Assignment
In the entries below, find the line with "PRB_BYTES (R161). -/" and the line with "let stride := 5 * 2 ^ bits x 54 51". Print those two and everything between them exactly, and nothing else.

── Entries provided

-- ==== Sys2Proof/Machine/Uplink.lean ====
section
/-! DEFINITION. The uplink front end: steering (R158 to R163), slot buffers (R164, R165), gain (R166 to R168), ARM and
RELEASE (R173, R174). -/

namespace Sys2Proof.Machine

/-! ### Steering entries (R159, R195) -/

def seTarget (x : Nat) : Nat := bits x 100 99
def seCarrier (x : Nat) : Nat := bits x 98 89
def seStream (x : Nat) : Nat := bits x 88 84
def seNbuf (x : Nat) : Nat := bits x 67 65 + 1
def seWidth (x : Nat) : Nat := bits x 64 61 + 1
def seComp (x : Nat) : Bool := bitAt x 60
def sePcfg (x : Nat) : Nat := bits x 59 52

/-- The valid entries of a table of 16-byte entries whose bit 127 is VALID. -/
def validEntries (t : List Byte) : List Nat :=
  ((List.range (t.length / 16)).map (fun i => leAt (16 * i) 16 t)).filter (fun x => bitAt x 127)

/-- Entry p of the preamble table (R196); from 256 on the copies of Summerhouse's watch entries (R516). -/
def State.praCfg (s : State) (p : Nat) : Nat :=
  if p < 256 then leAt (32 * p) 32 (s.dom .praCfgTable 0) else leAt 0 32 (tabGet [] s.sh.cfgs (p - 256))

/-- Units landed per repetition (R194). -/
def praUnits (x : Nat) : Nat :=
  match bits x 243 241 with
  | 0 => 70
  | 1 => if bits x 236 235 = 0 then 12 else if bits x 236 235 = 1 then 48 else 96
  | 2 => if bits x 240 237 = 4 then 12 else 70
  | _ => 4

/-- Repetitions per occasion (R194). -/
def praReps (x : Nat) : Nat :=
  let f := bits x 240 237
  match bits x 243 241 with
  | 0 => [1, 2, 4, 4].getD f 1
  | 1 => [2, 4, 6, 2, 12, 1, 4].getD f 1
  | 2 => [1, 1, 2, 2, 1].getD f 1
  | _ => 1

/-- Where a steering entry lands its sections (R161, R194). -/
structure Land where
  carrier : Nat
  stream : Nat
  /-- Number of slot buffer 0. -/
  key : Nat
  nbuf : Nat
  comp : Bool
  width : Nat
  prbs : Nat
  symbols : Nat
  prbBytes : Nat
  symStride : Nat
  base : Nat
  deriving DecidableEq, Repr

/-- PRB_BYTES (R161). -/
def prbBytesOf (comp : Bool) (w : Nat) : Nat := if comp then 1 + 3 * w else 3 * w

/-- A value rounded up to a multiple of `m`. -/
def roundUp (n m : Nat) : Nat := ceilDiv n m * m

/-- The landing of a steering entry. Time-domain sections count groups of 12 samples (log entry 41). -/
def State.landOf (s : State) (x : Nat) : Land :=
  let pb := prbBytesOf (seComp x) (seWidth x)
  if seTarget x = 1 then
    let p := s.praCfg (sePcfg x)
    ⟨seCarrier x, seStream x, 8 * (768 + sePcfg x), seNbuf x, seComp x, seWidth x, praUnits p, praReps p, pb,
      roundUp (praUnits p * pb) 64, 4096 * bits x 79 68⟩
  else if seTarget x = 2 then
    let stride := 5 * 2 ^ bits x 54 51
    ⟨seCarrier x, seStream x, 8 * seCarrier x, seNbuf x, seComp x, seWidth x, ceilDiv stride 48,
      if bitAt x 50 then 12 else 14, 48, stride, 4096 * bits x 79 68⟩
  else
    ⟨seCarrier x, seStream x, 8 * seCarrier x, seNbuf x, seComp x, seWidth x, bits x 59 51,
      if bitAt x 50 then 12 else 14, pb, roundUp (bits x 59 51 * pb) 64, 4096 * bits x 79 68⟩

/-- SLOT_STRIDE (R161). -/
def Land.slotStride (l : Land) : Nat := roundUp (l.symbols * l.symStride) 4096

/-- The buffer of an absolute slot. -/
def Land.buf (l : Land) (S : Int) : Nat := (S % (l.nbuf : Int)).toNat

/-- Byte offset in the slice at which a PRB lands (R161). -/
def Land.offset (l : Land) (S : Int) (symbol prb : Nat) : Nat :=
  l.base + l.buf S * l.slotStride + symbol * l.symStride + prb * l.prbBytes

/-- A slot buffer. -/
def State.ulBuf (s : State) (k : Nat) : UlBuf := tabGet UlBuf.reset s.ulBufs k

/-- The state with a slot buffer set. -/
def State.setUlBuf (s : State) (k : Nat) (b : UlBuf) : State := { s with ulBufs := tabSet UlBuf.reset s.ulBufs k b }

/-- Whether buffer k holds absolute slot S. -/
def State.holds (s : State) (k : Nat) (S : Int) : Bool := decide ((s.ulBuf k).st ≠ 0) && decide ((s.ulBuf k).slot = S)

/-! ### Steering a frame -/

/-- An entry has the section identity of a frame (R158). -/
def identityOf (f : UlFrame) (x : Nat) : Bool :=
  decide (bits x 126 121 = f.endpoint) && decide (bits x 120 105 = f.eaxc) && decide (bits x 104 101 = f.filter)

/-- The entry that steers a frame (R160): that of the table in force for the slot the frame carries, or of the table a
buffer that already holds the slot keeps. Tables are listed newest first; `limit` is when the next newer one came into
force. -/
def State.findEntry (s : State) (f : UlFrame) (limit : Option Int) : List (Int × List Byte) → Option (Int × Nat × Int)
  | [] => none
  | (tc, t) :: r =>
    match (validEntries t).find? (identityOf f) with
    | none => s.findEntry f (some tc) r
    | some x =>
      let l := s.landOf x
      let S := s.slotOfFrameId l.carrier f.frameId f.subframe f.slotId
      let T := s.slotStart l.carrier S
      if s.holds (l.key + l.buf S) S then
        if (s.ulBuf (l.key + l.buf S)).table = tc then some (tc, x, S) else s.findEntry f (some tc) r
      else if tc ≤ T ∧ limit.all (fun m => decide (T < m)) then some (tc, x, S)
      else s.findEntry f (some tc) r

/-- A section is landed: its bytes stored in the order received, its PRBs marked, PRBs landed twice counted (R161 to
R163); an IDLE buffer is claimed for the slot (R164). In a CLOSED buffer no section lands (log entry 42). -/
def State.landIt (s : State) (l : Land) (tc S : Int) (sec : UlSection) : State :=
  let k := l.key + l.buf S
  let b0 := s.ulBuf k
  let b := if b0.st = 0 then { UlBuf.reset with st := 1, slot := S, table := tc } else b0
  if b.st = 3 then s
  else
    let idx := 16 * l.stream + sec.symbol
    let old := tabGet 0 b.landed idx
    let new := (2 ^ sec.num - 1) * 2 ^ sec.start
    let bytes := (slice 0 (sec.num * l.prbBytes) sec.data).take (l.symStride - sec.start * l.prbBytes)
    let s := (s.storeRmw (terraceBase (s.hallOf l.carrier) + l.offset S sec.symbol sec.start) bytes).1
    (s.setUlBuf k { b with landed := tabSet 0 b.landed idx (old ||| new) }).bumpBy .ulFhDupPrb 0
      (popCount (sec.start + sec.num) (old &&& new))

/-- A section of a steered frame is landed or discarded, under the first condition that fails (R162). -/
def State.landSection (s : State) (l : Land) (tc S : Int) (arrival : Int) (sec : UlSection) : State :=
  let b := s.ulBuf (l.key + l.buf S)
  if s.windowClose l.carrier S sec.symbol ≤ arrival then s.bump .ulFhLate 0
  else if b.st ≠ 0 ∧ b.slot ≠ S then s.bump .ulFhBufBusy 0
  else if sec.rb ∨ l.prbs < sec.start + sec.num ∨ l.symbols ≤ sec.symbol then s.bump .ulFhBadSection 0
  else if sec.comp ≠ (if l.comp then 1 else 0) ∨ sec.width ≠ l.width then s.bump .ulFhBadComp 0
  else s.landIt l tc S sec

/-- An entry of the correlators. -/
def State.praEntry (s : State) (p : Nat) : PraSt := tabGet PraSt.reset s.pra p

────

Output
/-- PRB_BYTES (R161). -/
def prbBytesOf (comp : Bool) (w : Nat) : Nat := if comp then 1 + 3 * w else 3 * w

/-- A value rounded up to a multiple of `m`. -/
def roundUp (n m : Nat) : Nat := ceilDiv n m * m

/-- The landing of a steering entry. Time-domain sections count groups of 12 samples (log entry 41). -/
def State.landOf (s : State) (x : Nat) : Land :=
  let pb := prbBytesOf (seComp x) (seWidth x)
  if seTarget x = 1 then
    let p := s.praCfg (sePcfg x)
    ⟨seCarrier x, seStream x, 8 * (768 + sePcfg x), seNbuf x, seComp x, seWidth x, praUnits p, praReps p, pb,
      roundUp (praUnits p * pb) 64, 4096 * bits x 79 68⟩
  else if seTarget x = 2 then
    let stride := 5 * 2 ^ bits x 54 51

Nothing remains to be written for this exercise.